Dollar Slides; Euro Surges, Loonie Rallies on CPI!
Wed, September 17, 2025Across FX desks today the single, unambiguous theme was a weaker U.S. dollar. Traders pared back expectations for near‑term Fed tightening, sending the euro to fresh multi‑year highs and nudging many dollar‑pairs higher. At the same time, a softer Canadian inflation print produced a short, constructive move in the loonie—even as that same data lifted the probability of future Bank of Canada easing.
Major theme: Broad dollar weakness lifts the euro
What happened
The dollar slid sharply across major crosses, leaving the U.S. Dollar Index near recent lows and pushing the euro toward its strongest levels in several years. The move was driven by a combination of fading Fed hawkishness priced by markets and positioning ahead of the U.S. central bank’s policy announcement and press conference.
Why it matters for FX
When the dollar weakens in a sustained way it mechanically boosts most G10 and a range of emerging‑market currencies. That shift often becomes the dominant influence on pairs that would otherwise be reacting to local data or central bank commentary. For traders, the USD leg now reads like the primary directional signal: Euro strength, yen weakness, and gains in commodity currencies have largely tracked the same dollar dynamics.
Near‑term outlook and trade ideas
Watch the Fed decision and Powell’s remarks for guidance on the timing and pace of easing—those will likely re‑establish the next directional leg for the dollar. Short‑term traders should prefer trade ideas that follow the USD impulse (for example, long EUR/USD on confirmed breakouts or fading intraday dollar rallies). Use disciplined stops: a reversal in U.S. rate expectations can snap USD‑centric moves quickly.
Minor theme: Canada CPI undershoots, loonie reacts
What happened
Canada’s August consumer price index came in a touch softer than consensus, with headline inflation easing below expectations and trimmed measures showing cooler momentum. The immediate market reaction was a firmer Canadian dollar as traders digested the data, but the print also increased the market’s odds that the Bank of Canada will consider rate cuts later than previously thought.

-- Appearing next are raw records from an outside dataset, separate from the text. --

-- ==== Sys2Proof/Machine/TxFrame.lean ====
section
/-! DEFINITION. The meaning of TX_FRAME (05_line_framing.md R152 to R184; 06_tributary_mapping.md R229). -/
namespace Sys2Proof.Machine

/-- The cipher takes a scrambled payload area at T5: the area sent, and the messages of the engine with what they gained
(10_cipher.md R347, R348, R370). -/
def State.encrypt (s : State) (n : Nat) (p : List Byte) : List Byte × State :=
  let x := s.txOf n
  let m := s.stMap n .cipher
  if !s.ciphering n then (p, s)
  else
    let msgs := if s.on .CIPH_EV_halted then [] else x.msgs
    let (q, got) := cipherPayload msgs (s.slotLocker m) (activeSlots m.rate) p
    (q, s.modTx n (fun x => { x with msgs := x.msgs.map (fun m => { m with ct := m.ct ++ SMap.get [] got m.locker }) }))

/-- Amplitude bits of a pilot symbol on all four quadratures: REQ is the highest amplitude of the constellation, ANS is 1
(13_calibration.md R454). Which bits stand for an amplitude is not stated (log entry 81). -/
def pilotLabel (prof pil : Nat) : List Bool :=
  let b := (2 * mBits prof - 4) / 4
  let amp := if pil == 2 then 1 else if b == 2 then 7 else 3
  (List.replicate 4 ((bitsHigh 2 (Config.ampLabel amp).toNat).drop (2 - b))).flatten

/-- Pilots: the amplitude bits of symbol j of the frame are fixed for every j with j mod 240 = 239 (13_calibration.md R454). -/
def withPilots (prof rate pil : Nat) (data : List Bool) : List Bool :=
  let b := 2 * mBits prof - 4
  let k := fecSymbols prof rate
  if pil == 0 then data
  else (pieces 30240 (posPerFrame prof) data).zipIdx.flatMap (fun (d, p) =>
    (pieces b k d).zipIdx.flatMap (fun (w, j) => if (p * k + j) % 240 == 239 then pilotLabel prof pil else w)
      ++ d.drop (b * k))

/-- The data bits of a frame: the 72 bits of its header pass the matcher unshaped, on the amplitude bits of the first
symbols; the matcher's own output follows on the symbols that are no pilots (R156; 03_line_engine.md R77; 13_calibration.md
R454). -/
def State.frameData (s : State) (n rate : Nat) (frame : List Byte) : List Bool :=
  let bits := bitsOfBytes frame
  let pil := s.rd .CAL_ENG_STATUS_pilot_tx n
  withPilots (s.prof n) (s.fecRate n) pil
    (padBits (30240 * posPerFrame (s.prof n)) (bits.take 72 ++ Config.shape (s.prof n) rate (pil != 0) (bits.drop 72)))

/-- The positions of a frame pass the encoder in order (R13 step T7, R151). -/
def State.sendPositions (s : State) (n rate : Nat) (frame : List Byte) : State :=
  (pieces 30240 (posPerFrame (s.prof n)) (s.frameData n rate frame)).foldl (fun t d => t.sendPosition n d) s

/-- A frame leaves: as itself and as its positions. NEAR_DIG hands it to the own receive DSP, and in FAR_SYM nothing of it
is sent (03_line_engine.md R116; log entry 165). -/
def State.frameOut (s : State) (n rate : Nat) (frame : List Byte) : State :=
  let s := match s.loopback n with
    | 0 => s.emit (.frame n frame)
    | 1 => s.modTx n (fun x => { x with loopQ := (x.loopQ ++ [frame]).drop (x.loopQ.length - 3) })
    | _ => s
  s.sendPositions n rate frame

/-- Send a frame: header, overhead, reserved lanes, payload; the frame number and the sums move on (R152, R159, R182). -/
def State.sendFrame (s : State) (n fn rate : Nat) (oh cf pay : List Byte) (bip : Nat) : State :=
  let lvl := (s.txOf n).lvl
  let lanes := padTo (9 * rate) (frameHeader fn lvl rate ++ oh ++ cf)
  let s := s.frameOut n rate (lanes ++ pay)
  s.modTx n (fun x => { x with fn := (fn + 1) % 256, beiSum := 0, bipPrev := bip,
                               sfm := if fn == 255 then false else x.sfm })

/-- After a slip of the transmit streams the payload of the next frame is errored: which words were lost or repeated is not
stated, free values (01_architecture.md R19, R20; log entry 85). -/
def State.txSlip (s : State) (n : Nat) (p : List Byte) : List Byte × State :=
  if !(s.txOf n).slip then (p, s)
  else
    let s := s.modTx n (fun x => { x with slip := false })
    ((upTo p.length).map (fun i => Config.freeByte (s.free + i)), { s with free := s.free + p.length })

/-- The same for the client bytes of an interoperable frame. -/
def State.slipClients (s : State) (n : Nat) (l : List (List Byte × Bool)) : List (List Byte × Bool) × State :=
  if !(s.txOf n).slip then (l, s)
  else
    let r := l.foldl (fun (acc : List (List Byte × Bool) × Nat) c =>
      (acc.1 ++ [((upTo c.1.length).map (fun i => Config.freeByte (acc.2 + i)), c.2)], acc.2 + c.1.length)) ([], s.free)
    (r.1, { s.modTx n (fun x => { x with slip := false }) with free := r.2 })

/-- A frame of an engine that maps its own tributaries. -/
def State.ownFrame (s : State) (n : Nat) (gmp : List GmpMeas) : State :=
  let x := s.txOf n
  let m := s.stMap n .framer
  let (plain, s) := if s.idles n then (List.replicate (36 * activeSlots m.rate) 0, s.shareDrop n) else s.payload n gmp
  let (plain, s) := s.txSlip n plain
  let (pay, s) := s.encrypt n (scramble plain)
  let cf := if s.ciphering n && decide (x.fn < 64) then s.cipherField n x.fn else List.replicate 24 0
  let oh := s.overhead n x.fn x.lvl (s.rd .CIPH_ENG_CTRL_tx_kp n) (mapField x.mkNow m.gen) (slice x.gcc (8 * x.fn) 8) x.gccValid
  s.sendFrame n x.fn m.rate oh cf pay (bip8 plain)

/-- GCC0 of a regenerated frame: the received bytes where both engines of the pair have ohb_gcc_en = 0, the engine's own
block otherwise (07_placement.md R247). -/
def State.regenGcc (s : State) (n : Nat) (f : RegenFrame) : List Byte × Bool :=
  if !s.on .LE_FRM_CTRL_ohb_gcc_en n && !s.on .LE_FRM_CTRL_ohb_gcc_en (partner n) then (f.gcc, f.gccValid)
  else (slice (s.txOf n).gcc (8 * f.fn) 8, (s.txOf n).gccValid)

/-- A payload area of one number of slots laid anew in an area of another: each slot keeps its number and its bytes, and those that the new
area does not hold are left out (R153, R175). -/
def relayPay (old new : Nat) (pay : List Byte) : List Byte :=
  if old == new then pay
  else (upTo (36 * new)).map (fun i => if i % new < old then pay.getD (i / new * old + i % new) 0 else 0)

/-- A received frame as the partner's level lets it be sent (R175): below level 3 at nominal rate alone, with the slots that this rate
has, and with cipher ON without traffic (log entry 196). -/
def State.regenLevel (s : State) (n : Nat) (f : RegenFrame) : RegenFrame :=
  if 3 ≤ (s.txOf n).lvl then f
  else
    let rate := nomRate (s.prof n)
    let pay := relayPay (activeSlots f.rate) (activeSlots rate) f.pay
    { f with rate := rate, pay := if s.idles n then List.replicate (36 * activeSlots rate) 0 else pay }

/-- A frame of the partner engine in REGENERATOR: the frame number, rate, MAP, KP and payload of the received frame, or,
while none is received, the last rate and map with no received block, no marker and no cipher field; before the first, the
nominal rate (06 R229; 07 R247; 10 R361; log entry 37). In TRANSIT the BIP8 sent is over the area as it passes (log entry
188). rate_active shows the rate of the frame (03_line_engine.md R118). -/
def State.regenFrame (s : State) (n : Nat) : State :=
  let x := s.txOf n
  let transit := s.rd .CIPH_ENG_CTRL_use_active n == 2
  match x.regenQ with
  | q :: rest =>
    let f := s.regenLevel n q
    let s := s.modTx n (fun x => { x with regenQ := rest, regenLast := q, fn := q.fn })
    let (plain, s) := s.txSlip n f.pay
    let (pay, s) := if transit then (plain, s) else s.encrypt n (scramble plain)
    let cf := if transit then f.cf
      else if s.ciphering n && decide (f.fn < 64) then s.cipherField n f.fn else List.replicate 24 0
    let (gcc, v) := s.regenGcc n f
    (s.wr .LE_PROFILE_rate_active n f.rate).sendFrame n f.fn f.rate (s.overhead n f.fn x.lvl f.kp f.map gcc v) cf pay (bip8 plain)
  | [] =>
    let f := x.regenLast
    let rate := if f.rate == 0 || decide (x.lvl < 3) then nomRate (s.prof n) else f.rate
    let plain := List.replicate (36 * activeSlots rate) 0
    let map := mapField false (fromBE f.map / 8 % 4096)
    let (gcc, v) := s.regenGcc n { fn := x.fn }
    (s.wr .LE_PROFILE_rate_active n rate).sendFrame n x.fn rate (s.overhead n x.fn x.lvl f.kp map gcc v) (List.replicate 24 0)
      (if transit then plain else scramble plain) (bip8 plain)

/-! ### Interoperable profiles (R150, R177, R181; 06_tributary_mapping.md R217; log entry 36) -/

/-- Tributaries on the instances of an interoperable engine, in the order of their instances (02_modes.md R44). -/
def State.ozTribs (s : State) (n : Nat) : List Nat :=
  (s.activeTribs.filter (fun t => (s.tribOf t).oz == some n)).mergeSort (fun a b => (s.tribOf a).ozInst ≤ (s.tribOf b).ozInst)

/-- One frame of an interoperable profile: the client bytes that wait, or in REGENERATOR the payload handed over; local fault
in place of a client at fault, or of every client while the partner engine is in signal fail; RPF or the remote-defect
indication; and the FCC bytes of the multiframe. NEAR_DIG hands it to the own receive DSP, and in FAR_SYM it is not sent
(03_line_engine.md R116). -/
def State.interopFrame (s : State) (n : Nat) : State :=
  let x := s.txOf n
  let regen := s.modeNow == 3
  let l := s.ozTribs n
  let lf := regen && s.sigFail (partner n)
  let clients := if regen then [(((x.regenQ.head?).map (·.pay)).getD [], lf)]
    else l.map (fun t => ((s.tribOf t).q, (s.portOf (s.srcPort t)).txLf))
  let seqs := if regen then [] else l.map (fun t => (s.tribOf t).ozSeq)
  let (clients, s) := s.slipClients n clients
  let s := if regen then s.modTx n (fun x => { x with regenQ := x.regenQ.drop 1 })
    else l.foldl (fun u t => u.modTrib t (fun y => { y with q := [], ozSeq := [] })) s
  let bits := Config.interopFrame (s.prof n) x.fn clients seqs (s.sendsRdi n) x.gcc
  let s := match s.loopback n with
    | 0 => s.emitInterop n (interopCode (s.prof n) (s.fecOf n).encPrev bits)
    | 1 => (s.modTx n (fun x => { x with loopI := (x.loopI ++ [(x.fn == 0, bits)]).drop (x.loopI.length - 3) })).loopBits n
        (interopCode (s.prof n) (s.fecOf n).encPrev bits)
    | _ => s
  (s.modFec n (fun f => { f with encPrev := bits :: f.encPrev.take 1 })).modTx n (fun x => { x with fn := x.fn + 1 })

/-- TX_FRAME: one frame of an engine whose transmitter runs; frame 0 of a Vosko superframe follows its SFM. An engine in
the FEC test sends one position of its test stream instead (04_nurnauri_fec.md R146; log entry 166); on an interoperable profile,
whose blocks the test stream is not laid out for, it sends nothing (log entry 193). -/
def execTxFrame (n : Eng) (gmp : List GmpMeas) (s : State) : Host.Outcome State Fault Refusal :=
  let x := s.txOf n
  ok (if !s.hasEng n then s
    else if s.fecTest n && s.on .LE_TX_CTRL_tx_active n && s.lpn n then s.testPosition n
    else if !x.on then s
    else if !s.lpn n then s.interopFrame n
    else if x.fn == 0 && !x.sfm then s
    else
      let s := s.protRefresh n
      if s.modeNow == 3 then s.regenFrame n else s.ownFrame n gmp)

end Sys2Proof.Machine
end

Why it matters for USD/CAD
The CPI miss creates a two‑way tug for USD/CAD. On one hand, weaker Canadian inflation argues for a more dovish BoC trajectory, which is a headwind for the loonie. On the other, a broadly softer dollar has been the dominant driver across pairs, so USD/CAD can still decline even if domestic drivers point the other way. In short: the USD leg remains the primary price engine in the near term.
Practical takeaways for traders
If you trade USD/CAD, prioritize USD direction and global risk flows over one‑off Canadian prints unless a consistent data string alters BoC expectations. Consider smaller position sizes when domestic and dollar drivers conflict, and use stops that account for elevated volatility around central‑bank events.
What to watch next
The upcoming Federal Reserve decision and Chair Powell’s press conference are the immediate catalysts. Those communications will determine whether the dollar weakness persists or gives way to a re‑risking in rate expectations. For Canada, follow subsequent inflation releases and BoC commentary for confirmation that the CPI softening reflects a durable trend rather than a temporary blip.
Bottom line: Dollar direction is the dominant cross‑cutting force today—trade with that bias, but respect local data surprises that can quickly reshape single‑currency positions.